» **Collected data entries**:
* * * * * * *

/-! ## The rollback -/

/-- A cell resumes at its own paths (R273): its clocks start again. -/
def State.resumeRun (s : State) : State := s.setCell { s.cell with status := .running, raised := none, progress := s.now }

/-- A cell resumes from a hold (R287), in which its counters have counted nothing (R353): a new slice begins. -/
def State.leaveHold (s : State) : State :=
  let s := s.clearStalls.restartHeads.resumeRun
  s.setCell { s.cell with ident := { s.cell.ident with since := s.now } }

/-- The resumption of a replayed cell from its checkpoint; inside the context handler it enters the handler again at the
same depth (R273, R274). -/
def State.replay (s : State) : State :=
  let s := (s.clearStalls.allHeads 0x02).resumeRun
  match s.cell.ctx.active, s.contextEntry with
  | true, some h => s.startContext h
  | _, _ => s

end Sys2Proof.Machine
end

* * * * * * *

» **EXERCISE OBJECTIVE**: Reproduce exactly every line that sits between the start of the entries and the line bearing "slice begins. -/", counting both of those lines.

» **ANSWER TO THE PROBLEM**:
/-! ## The rollback -/

/-- A cell resumes at its own paths (R273): its clocks start again. -/
def State.resumeRun (s : State) : State := s.setCell { s.cell with status := .running, raised := none, progress := s.now }

/-- A cell resumes from a hold (R287), in which its counters have counted nothing (R353): a new slice begins. -/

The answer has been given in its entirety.